Lock MCP to specific directory:

```json
{
  "args": [
    "@morphllm/morphmcp",
    "/Users/you/specific-project/"
  ]
}
```

---

## Real-World Use Cases

**1. Multiple Edits Per File**

FastApply handles all edits to a file in one call. Search & replace needs a separate tool call for each chunk.

**2. Multi-File Context**

Warp-Grep fetches semantically relevant context in one shot instead of manual grep + copy/paste.

**3. Agent Workflows**

If you're building agents on Cursor: FastApply's higher accuracy means fewer retries, which speeds up end-to-end task completion.

**4. Consistent Edits**

Apply suggested changes without worrying about exact string matching. The model understands code structure.

---

## Comparison to Cursor Native Apply

| Feature | Cursor Native (removed) | Morph MCP |
|---------|------------------------|-----------|
| Throughput | ~1000 tok/sec | 10,500 tok/sec |
| Max file size | ~400 lines | 1500+ lines |
| API access | No | Yes |
| Semantic search | No | Warp-Grep |
| Cost | Bundled | $0.80/1M in, $1.20/1M out |

Cursor's original apply model was Llama-3-70B. We use a smaller model trained specifically on code merging with speculative decoding.

---

## Limitations

**What FastApply doesn't do**:
- Won't write your code from scratch (use Claude/GPT for that)
- No reasoning or planning (pure merge task)
- Requires `// ... existing code ...` markers in snippets

**Warp-Grep limitations**:
- Requires `ripgrep` installed locally (when using local provider)
- Best on structured languages (Python, TS, Go)
- Sub-agent calls add latency (~300ms overhead)
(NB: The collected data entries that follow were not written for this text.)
/-- The loop is a fold of CheckRunning over the channels in ascending order. -/
theorem reEvaluateFrom_fold (sd : Side) (n c : Nat) (s : State) : reEvaluateFrom sd c n s =
    (List.range' c n).foldlM (fun u k => checkRunning sd (BitVec.ofNat 6 k) u) s := by
  induction n generalizing c s with
  | zero => rfl
  | succ n ih =>
    rw [List.range'_succ, List.foldlM_cons]
    unfold reEvaluateFrom
    simp only
    split
    · cases h : checkRunning sd (BitVec.ofNat 6 c) s with
      | error t => rfl
      | ok t => exact ih (c + 1) t
    · rename_i h
      rw [checkRunning_of_not_waiting h]
      exact ih (c + 1) s

/-- With no gate of a Waiting channel open, nothing changes. -/
theorem reEvaluateFrom_still (sd : Side) (n c : Nat) (s : State) (h : ∀ k, c ≤ k → k < c + n →
    running s sd (BitVec.ofNat 6 k) = true ∨ gate s sd (BitVec.ofNat 6 k) = false) : reEvaluateFrom sd c n s = .ok s := by
  rw [reEvaluateFrom_fold]
  induction n generalizing c with
  | zero => rfl
  | succ n ih =>
    rw [List.range'_succ, List.foldlM_cons, checkRunning_stays (h c le_rfl (by omega))]
    exact ih (c + 1) fun k h1 h2 => h k (by omega) (by omega)

/-- With the gate of one Waiting channel open, that channel bursts and the others stay. -/
theorem reEvaluateFrom_one {sd : Side} {c : Chan} {s : State} (N : Nat) (hN : N ≤ 64) (hc : c.toNat < N)
    (hr : running s sd c = false) (hg : gate s sd c = true)
    (ho : ∀ c' : Chan, c'.toNat < N → c' ≠ c → running s sd c' = true ∨ gate s sd c' = false) :
    reEvaluateFrom sd 0 N s = burstStep sd c s := by
  have hcc : BitVec.ofNat 6 c.toNat = c := by apply BitVec.eq_of_toNat_eq; simp
  have ne : ∀ k, k < 64 → k ≠ c.toNat → BitVec.ofNat 6 k ≠ c := by
    intro k hk hne h; apply hne; rw [← h, BitVec.toNat_ofNat]; omega
  have small : ∀ k, k < N → (BitVec.ofNat 6 k).toNat < N := by
    intro k hk; rw [BitVec.toNat_ofNat]; have : k % 2 ^ 6 ≤ k := Nat.mod_le _ _; omega
  have main : ∀ n a, a + n = N → a ≤ c.toNat → reEvaluateFrom sd a n s = burstStep sd c s := by
    intro n
    induction n with
    | zero => intro a h1 h2; omega
    | succ n ih =>
      intro a h1 h2
      by_cases e : a = c.toNat
      · subst e
        unfold reEvaluateFrom
        simp only [hcc]
        have ha : active s sd c = true := by simp only [gate, Bool.and_eq_true] at hg; exact hg.1.1.1
        have : checkRunning sd c s = burstStep sd c s := by
          unfold checkRunning; rw [if_neg (by rw [hr]; simp), if_pos hg]
        rw [if_pos ⟨ha, hr⟩, this]
        cases e : burstStep sd c s with
        | error t => rfl
        | ok t =>
          simp only
          apply reEvaluateFrom_still
          intro k h3 h4
          have hk := ne k (by omega) (by omega)
          rw [burstStep_running_other e hk, (burstKeeps_burstStep e).gate_other hk]
          exact ho _ (small k (by omega)) hk
      · have hx := ho (BitVec.ofNat 6 a) (small a (by omega)) (ne a (by omega) e)
        unfold reEvaluateFrom
        simp only [checkRunning_stays hx]
        rw [ih (a + 1) (by omega) (by omega)]
        simp
  exact main N 0 (by omega) (by omega)

/-! ## The two ends of a FIFO -/

theorem producer_ne_consumer_side (p : Params) (d : Dir) : (producerOf p d).1 ≠ (consumerOf p d).1 := by
  cases d <;> simp [producerOf, consumerOf]

theorem consumes_consumerOf (p : Params) (d : Dir) : consumes p (consumerOf p d).1 (consumerOf p d).2 = some d := by
  cases d <;> simp [consumes, consumerOf]

theorem produces_producerOf (p : Params) (d : Dir) : produces p (producerOf p d).1 (producerOf p d).2 = some d := by
  cases d <;> simp [produces, producerOf]

theorem consumes_producerOf (p : Params) (hv : p.Valid) (d : Dir) :
    consumes p (producerOf p d).1 (producerOf p d).2 = none := by
  obtain ⟨_, _, _, _, _, _, _, _, _, _, _, hm, hs, _⟩ := hv
  cases d
  · exact if_neg hs.1
  · exact if_neg (Ne.symm hm.1)

/-- The gate depends on the channel, the engine's registers, the configuration and the FIFOs alone (R171). -/
theorem gate_congr {sd : Side} {c : Chan} {s t : State} (hd : t.chan sd c = s.chan sd c) (hm : t.dma sd = s.dma sd)
    (hc : t.cfg = s.cfg) (hf : ∀ d, t.fifo d = s.fifo d) : gate t sd c = gate s sd c := by
  unfold gate active drq engineEnabled priorityAllows consumerDrq producerDrq
  rw [hd, hm, hc]; simp only [hf]

theorem engineEnabled_of_gate {sd : Side} {c : Chan} {s : State} (h : gate s sd c = true) : engineEnabled s sd = true := by
  unfold gate at h; simp at h; tauto

/-- A burst of a FIFO's consumer takes the oldest words into memory; the producer's start is deferred when its line rises
(R174, R223, R226). -/
theorem burstStep_pops {sd : Side} {c : Chan} {d : Dir} {ws rest : List Word} {s : State}
    (hch : chained s sd c = false) (ht : toMem s sd c = true) (hcn : consumes s.cfg sd c = some d)
    (hc : c.toNat < (s.dma sd).chans.length) (hq : s.fifo d = ws ++ rest) (hr : running s sd c = false)
    (hn : s.now.toInt + burstCost s.cfg sd ≤ 2 ^ 63 - 1) (hsz : burstSize sd c s = ws.length) :
    burstStep sd c s = .ok (burstDone sd c ws.length
      (((s.setMem (storeWords s.cfg sd (s.chan sd c).madr ws s.mem)).setFifo d rest).setPending (s.pendingStarts ++
        if producerDrq s d = false ∧ rest.length < s.cfg.lwm then [producerOf s.cfg d] else []))) := by
  rw [burstStep_unchained hch]
  refine burstBody_done hsz ((moveWords_pops sd c d ws rest s ht hcn hc hq).trans ?_) (by cases sd <;> cases d <;> exact hc)
    (by cases d <;> rfl) (by cases d <;> exact hr) (by cases d <;> exact hn)
  cases sd <;> cases d <;> rfl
**Current max file size**: 1500 lines. Training on 2500-line context now.

---

## What You Get

Install Morph MCP:
- 10,500 tok/sec throughput
- 1-3 second apply latency
- ~35% faster end-to-end vs search & replace
- Warp-Grep semantic search
- Higher accuracy means fewer retries

One config file. Works across all Cursor projects.

[Get API key](https://morphllm.com/dashboard/api-keys) • [Full MCP docs](https://docs.morphllm.com/guides/mcp) • [Warp-Grep docs](https://docs.morphllm.com/sdk/components/warp-grep)

**Pricing**: $0.80/1M input, $1.20/1M output for FastApply. $0.30/1M tokens for Warp-Grep.

Free tier: 100k tokens/month to try it out.

---

## Why This Matters

The best coding tools separate reasoning from execution.

Cursor's main models (Claude, GPT-4) should think about what to change.

FastApply should merge those changes. Fast.

Warp-Grep should find context. Semantically.

This separation of concerns is how modern coding agents achieve better accuracy and speed.

Now it's available to everyone using Cursor.